The Singapore hub today has 450 employees, representing less than 1% of Rio Tinto’s total workforce. For the multinational, one of the main objectives of the Singapore aluminum team is to develop, together with customers, “new applications that stimulate sales of value-added products”.

Joint au téléphone, le porte-parole de Rio Tinto au Canada, Simon Letendre, explain that the question des prix de transferts avec Singapore ne s’applique pas pour l’aluminium du Canada « puisque pratiquement tout l’aluminium fait ici est vendu en North America “.
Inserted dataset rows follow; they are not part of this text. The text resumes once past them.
/-- The 15th record placed, then its page sealed FULL (R100, R102). -/
theorem State.sealPage_fifteenth {s u : State} {p : PageNo} {q : Record} {w : Memory} (placed : s.window.Placed w p 14 q)
    (window : u.window = w) (pages : u.pages = s.pages) (run : u.run = s.run) (current : s.pages.current = some p) :
    (u.sealPage .full).window.readBytes (placeBase p 15) 16 = q.bytes ∧ (u.sealPage .full).recordCount p = BitVec.ofNat 8 15 ∧
    (u.sealPage .full).window.read (entryBase p + 1) = BitVec.ofNat 8 15 ∧
    (u.sealPage .full).pages = { s.pages with
      current := none, sealTimer := 0, sealed := s.pages.sealed + 1, lastSealed := s.pageSeq p } ∧
    (u.sealPage .full).flagged .sealed = true ∧ (u.sealPage .full).pageOwner p = pageSealed ∧
    (u.sealPage .full).pageSeq p = s.pageSeq p ∧
    (u.sealPage .full).window.half (entryBase p + 2) = lowHalf (s.pageSeq p) ∧
    (u.sealPage .full).window.read (pageBase p + 7) = 1 ∧ (u.sealPage .full).window.word (pageBase p + 12) = s.run.stamp ∧
    ∀ a, ¬ (placeBase p 15 ≤ a ∧ a < placeBase p 15 + 16) → ¬ (pageBase p ≤ a ∧ a < pageBase p + 16) →
      ¬ (entryBase p ≤ a ∧ a < entryBase p + 4) → (u.sealPage .full).window.read a = s.window.read a := by
  subst window
  have entry := entryBase_le p
  have page := pageBase_le p
  have place : placeBase p 15 = pageBase p + 240 := by unfold placeBase; omega
  have held : u.pages.current = some p := pages ▸ current
  have seqKept : u.pageSeq p = s.pageSeq p :=
    Memory.word_congr fun j less => placed.others _ (by rw [show placeBase p (14 + 1) = _ from place]; omega)
      (by omega) (by omega)
  obtain ⟨_, owner, entryCount, entrySeq, seq, count, cause, sealedAt, others⟩ := State.sealPage_sealed placed.wf .full held
  rw [seqKept] at entrySeq seq
  refine ⟨Memory.readBytes_eq q.bytes_length fun j less => ?_, count.trans placed.count, entryCount.trans placed.count, ?_,
    State.flagged_sealed_of_or (f := u.alerts.flags) ?_, owner, seq, entrySeq, cause, sealedAt.trans (by rw [run]),
    fun a notPlace notHeader notEntry => ?_⟩
  · rw [others _ (by omega) (by omega) (by omega)]
    exact placed.place j less
  · rw [State.sealPage_eq .full held, seqKept, pages]
  · rw [State.sealPage_eq .full held]
  · rw [others a (by omega) (by omega) notEntry, placed.others a notPlace (by omega) (by omega)]

/-- Settles O37: with a page held the attempt takes the one record into it, else it opens the page found. -/
theorem generatedRecordReachesPage : Obligations.GeneratedRecordReachesPage := by
  rintro s t r p n rfl law settled
  have entry := entryBase_le p
  have page := pageBase_le p
  refine ⟨fun current empty count less => ?_, fun rs unheld room found listed => ?_⟩
  · obtain ⟨f, generated, flags⟩ := State.generate_eq_pump (s := s) (by rw [empty]; simp) r
    change s.generate r = (s.appended f { r with seq := s.records.seq }).pump at generated
    rcases Nat.lt_or_ge n 14 with room | full
    · obtain ⟨w, filled, pumped⟩ := State.pump_appended_fills law settled current empty count room f
        { r with seq := s.records.seq }
      rw [generated, pumped]
      refine ⟨by rw [← empty], filled.record (i := 0) rfl, filled.count, filled.entry (by simp), fun _ => ⟨rfl, ?_, ?_⟩,
        fun e => by omega⟩
      · exact (flags .sealed).trans (by simp [State.flagged_announced])
      · exact fun a outside => filled.others a (by simpa only [List.length_singleton, placeBase_succ] using outside)
    · obtain rfl : n = 14 := by omega
      obtain ⟨w, placed, pumped⟩ := State.pump_appended_seals law settled current empty count f
        { r with seq := s.records.seq }
      rw [generated, pumped]
      obtain ⟨place, count, entryCount, sealed⟩ := State.sealPage_fifteenth placed (u := { s.appended f { r with
        seq := s.records.seq } with window := w, records := { s.records with
          queue := [], seq := s.records.seq + 1, generated := s.records.generated + 1
          written := s.records.written + 1 } }) rfl rfl rfl current
      exact ⟨by rw [State.sealPage_records, ← empty], place, count, entryCount, fun e => by omega, fun _ => sealed⟩
  · obtain ⟨f, generated, flags⟩ := State.generate_eq_pump (s := s) room r
    obtain ⟨w, opened, pumped⟩ := State.pump_opened (s := s.appended f { r with seq := s.records.seq }) law unheld
      ((State.searchPage_congr (by rfl) (by rfl) (by rfl)).trans found) (by simp [State.appended])
      (by simp [State.appended]; omega)
    have all : (s.appended f { r with seq := s.records.seq }).toWrite = rs := by
      rw [listed, State.toWrite, if_pos (show (s.appended _ _).records.overrun = 0 from settled), List.append_nil]
      rfl
    have records : (s.appended f { r with seq := s.records.seq }).drainedRecords = { s.records with
        queue := [], seq := s.records.seq + 1, generated := s.records.generated + 1
        written := s.records.written + BitVec.ofNat 32 rs.length } := by
      rw [State.drainedRecords, all, if_pos (show (s.appended _ _).records.overrun = 0 from settled),
        if_pos (show (s.appended _ _).records.overrun = 0 from settled), ← settled]
      rfl
    rw [generated.trans pumped, records]
    obtain ⟨_, owner, entryCount, entrySeq, seq, first, count, cause, stamped, _, places, _, others⟩ := opened
    rw [all] at entryCount count places
    exact ⟨rfl, rfl, owner, entryCount, count, seq, stamped, places, others⟩

end Sys2Proof.Machine
end

section
/-! SUPPORT. The statements about the Page Writer's frame work, the end of a drain and the attempts as commands of their
own (R84, R97 to R102, R159, R161). -/

namespace Sys2Proof.Machine

open Sys2Proof

/-! ## The Page Writer's frame work with no record waiting -/

/-- The Page Writer's work of a frame expiry begun on a page held: the seal timer has risen (R101). -/
def State.timed (s : State) : State :=
  { s with frame := { s.frame with pageWork := false }, pages := { s.pages with sealTimer := s.pages.sealTimer + 1 } }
Tax authorities, such as the Canada Revenue Agency and Revenu Québec, never make tax disputes with taxpayers public unless they challenge them in court. And upon verification, there is no dispute on this issue made by Rio Tinto before the Canadian Tax Court or the Quebec Court.
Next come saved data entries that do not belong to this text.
-- ==== Sys2Proof/Machine/Cycle.lean ====
section
/-! DEFINITION. `Step()` under any opcode assignment (40_execution_cycle.md R81, R87). -/

namespace Sys2Proof.Machine

/-- `Step()`: a no-op while HALTED, `InvalidOpcode` on an unknown opcode byte, else the instruction
(40_execution_cycle.md R81, R82, R83, R87). -/
def stepWith (opc : OpcodeMap) (s : State) : Host.Outcome State Fault Refusal :=
  match stepKind opc s with
  | .haltedNoOp => .next s
  | .invalidOpcode a op => raiseInvalidOpcode a op
  | .executed i => exec i s

/-- The state a step leaves behind: a step that fails leaves the state it found (40_execution_cycle.md R83, R86). -/
def stateAfter (opc : OpcodeMap) (s : State) : State :=
  match stepWith opc s with
  | .next t => t
  | .fault _ => s
  | .refused _ => s

end Sys2Proof.Machine
end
“Transfer pricing is audited by the Canada Revenue Agency like any other transaction,” Mr. Letendre tells me.

However, another case has been before the Tax Court of Canada since 2021, this time over deductions claimed by Rio Tinto for research and development in British Columbia (Kitimat plant). The two cases have an impact of some 26 million in taxes for Rio Tinto for the years 2016 and 2017, according to the legal process, which is ongoing.

The agreement with the Australian tax authorities does not put Rio Tinto at risk. The company had total revenue of $63.5 billion in 2021 and after-tax profit of $21 billion.

And to Rio Tinto’s credit, the multinational has been quite open about its tax practices with the Australian Taxation Office (ATO), according to available information. The ATO had also told a committee of the Australian Parliament in 2015 that the company had “been fairly transparent” about the Singapore hub.

At the time of the A$1 billion deal, ATO Deputy Commissioner Rebecca Saint said: “Even prior to this deal, Rio was one of Australia’s largest income tax payers for many years, with a solid record of engagement with ATO in relation to its tax matters, although there are some areas of litigation. »

However, the question arises: what contribution should we expect from a multinational like Rio Tinto due to its presence in a territory rich in resources like Quebec?

Is the aluminum industry really creating wealth, as François Legault wishes, knowing what it pays in taxes and electricity rates, knowing that its productivity per kilowatt hour is very low in this era of energy scarcity and knowing that their jobs, in decline, are very expensive for the State, especially with the shortage of labor?

1. More specifically, Rio Tinto must pay an additional A$613 million for the years 2010 to 2021, on top of the A$378 million in additional taxes paid on earlier claims that were part of the dispute. During this period, Rio Tinto paid nearly $80 billion in taxes and royalties in Australia.

2. If we add the federal government, its aluminum tax payments from Quebec are close to 4% of its world total, while its aluminum smelters in Quebec account for 49% of its world production.

3. Rio Tinto benefits from even more advantageous conditions for 90% of its electricity needs by producing its own energy. Governments granted it the right to produce this energy in two ways: one for the Saguenay River, the other for the Péribonka River, at Saguenay-Lac-Saint-Jean.